CORESTA Meeting, Smoke Science/Product Technology, Stratford-upon-Avon, 2005, SSPT 43

Puff-by-puff resolved measurements of cigarette smoke by resonance-enhanced multi-photon ionization (REMPI) and single photon ionization (SPI) - time of flight mass spectrometry (TOFMS)

University of Augsburg, Analytical Chemistry, Institute of Physics, Augsburg, Germany

The application of soft photo-ionization mass spectrometry methods (PIMS) for cigarette mainstream smoke (MSS) analysis is demonstrated. Resonance-enhanced multi-photon ionization (REMPI) and vacuum ultra violet light single-photon ionization (SPI) were used in combination with time-of-flight mass spectrometry (TOFMS) for puff-by-puff resolved measurements of tobacco smoke.
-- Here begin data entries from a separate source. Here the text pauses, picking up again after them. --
-- ==== Sys2Proof/Tests/Slice0.lean ====
section
/-! SUPPORT. Tests on fixed values, taken from the vectors of 95_test_vectors.md and the encodings of 30_encoding.md, and the
witnesses: for every statement with hypotheses a concrete state and operands that meet them together. -/

namespace Sys2Proof.Machine.Tests

/-- The string that spells the listed bits. -/
def spell (bits : List Nat) : GString := bits.map fun n => if n = 0 then glyphZero else glyphOne

/-- The result of a call that ended in a next state. -/
def resultOf (o : Out) : Option CallResult :=
  match o with
  | .next t => callResult t
  | .fault _ => none
  | .refused _ => none

/-- The name of a refusal. -/
def refusalOf (o : Out) : Option Refusal :=
  match o with
  | .next _ => none
  | .fault _ => none
  | .refused r => some r

/-- A block of the least capacities, just out of reset. -/
def small : State := { State.reset with cap := Capacity.least }

/-! ## Well-formedness: one ill-formed command for each check -/

theorem test_wellFormed_dividend_too_long :
    (Instr.divRU (List.replicate 65 glyphZero) []).wellFormed Capacity.least = false := by decide

theorem test_wellFormed_divisor_too_long :
    (Instr.divRS [] (List.replicate 65 glyphZero)).wellFormed Capacity.least = false := by decide

theorem test_wellFormed_dividend_too_long_nonRestoring :
    (Instr.divNRU (List.replicate 65 glyphZero) []).wellFormed Capacity.least = false := by decide

theorem test_wellFormed_divisor_too_long_nonRestoring :
    (Instr.divNRS [] (List.replicate 65 glyphZero)).wellFormed Capacity.least = false := by decide

theorem test_wellFormed_decode_too_long :
    (Instr.decode (List.replicate 65 glyphZero)).wellFormed Capacity.least = false := by decide

theorem test_wellFormed_value_too_wide : (Instr.encode (2 ^ 64) 64).wellFormed Capacity.least = false := by decide

theorem test_wellFormed_width_too_long : (Instr.encode 0 65).wellFormed Capacity.least = false := by decide

theorem test_wellFormed_at_the_bounds :
    (Instr.encode (2 ^ 64 - 1) 64).wellFormed Capacity.least = true ∧
    (Instr.decode (List.replicate 64 glyphOne)).wellFormed Capacity.least = true := by decide

/-! ## Decoding: the word of every row of the opcode table, bit 2 first -/

theorem test_decode_000_divRU : decode ⟨0b000#3, [glyphOne], [glyphZero], 7, 8⟩ = .instr (.divRU [glyphOne] [glyphZero]) := by
  decide

theorem test_decode_001_divRS : decode ⟨0b001#3, [glyphOne], [glyphZero], 7, 8⟩ = .instr (.divRS [glyphOne] [glyphZero]) := by
  decide

theorem test_decode_010_divNRU :
    decode ⟨0b010#3, [glyphOne], [glyphZero], 7, 8⟩ = .instr (.divNRU [glyphOne] [glyphZero]) := by decide

theorem test_decode_011_divNRS :
    decode ⟨0b011#3, [glyphOne], [glyphZero], 7, 8⟩ = .instr (.divNRS [glyphOne] [glyphZero]) := by decide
An optimized smoking machine with reduced memory effects of smoke components was constructed, which in combination with the REMPI/SPI-TOFMS instrument allows PIMS smoke analysis with a time resolution of up to 10 Hz. The complementary character of both PIMS methods is demonstrated. SPI allows the detection of various aliphatic and aromatic components in smoke up to about 120 m/z while REMPI is well suited for aromatic compounds. The capability of the instrument coupled to the novel sampling system for puff-by-puff resolved measurements is demonstrated. Two main patterns of puff-by-puff behaviours are observed for different smoke constituents. The first group exhibits a constant increase in smoke constituent yield from the first to the last puff. The second group shows a high yield of the constituent in the first puff, with lower and constant or slowly increasing amounts in the following puffs. A third group can not be clearly classified and is a combination of both observed profiles. The results also illustrate that the specified quartz fibre filter (Cambridge filter) used for the separation of the smoke particulate matter from the vapour phase causes memory effects due to desorption of deposited material. This effect strongly influences succeeding puffs which must be considered for puff-by-puff resolved interpretation of the gas phase. The feasibility of using the experimental system for intra puff smoke measurements is also shown.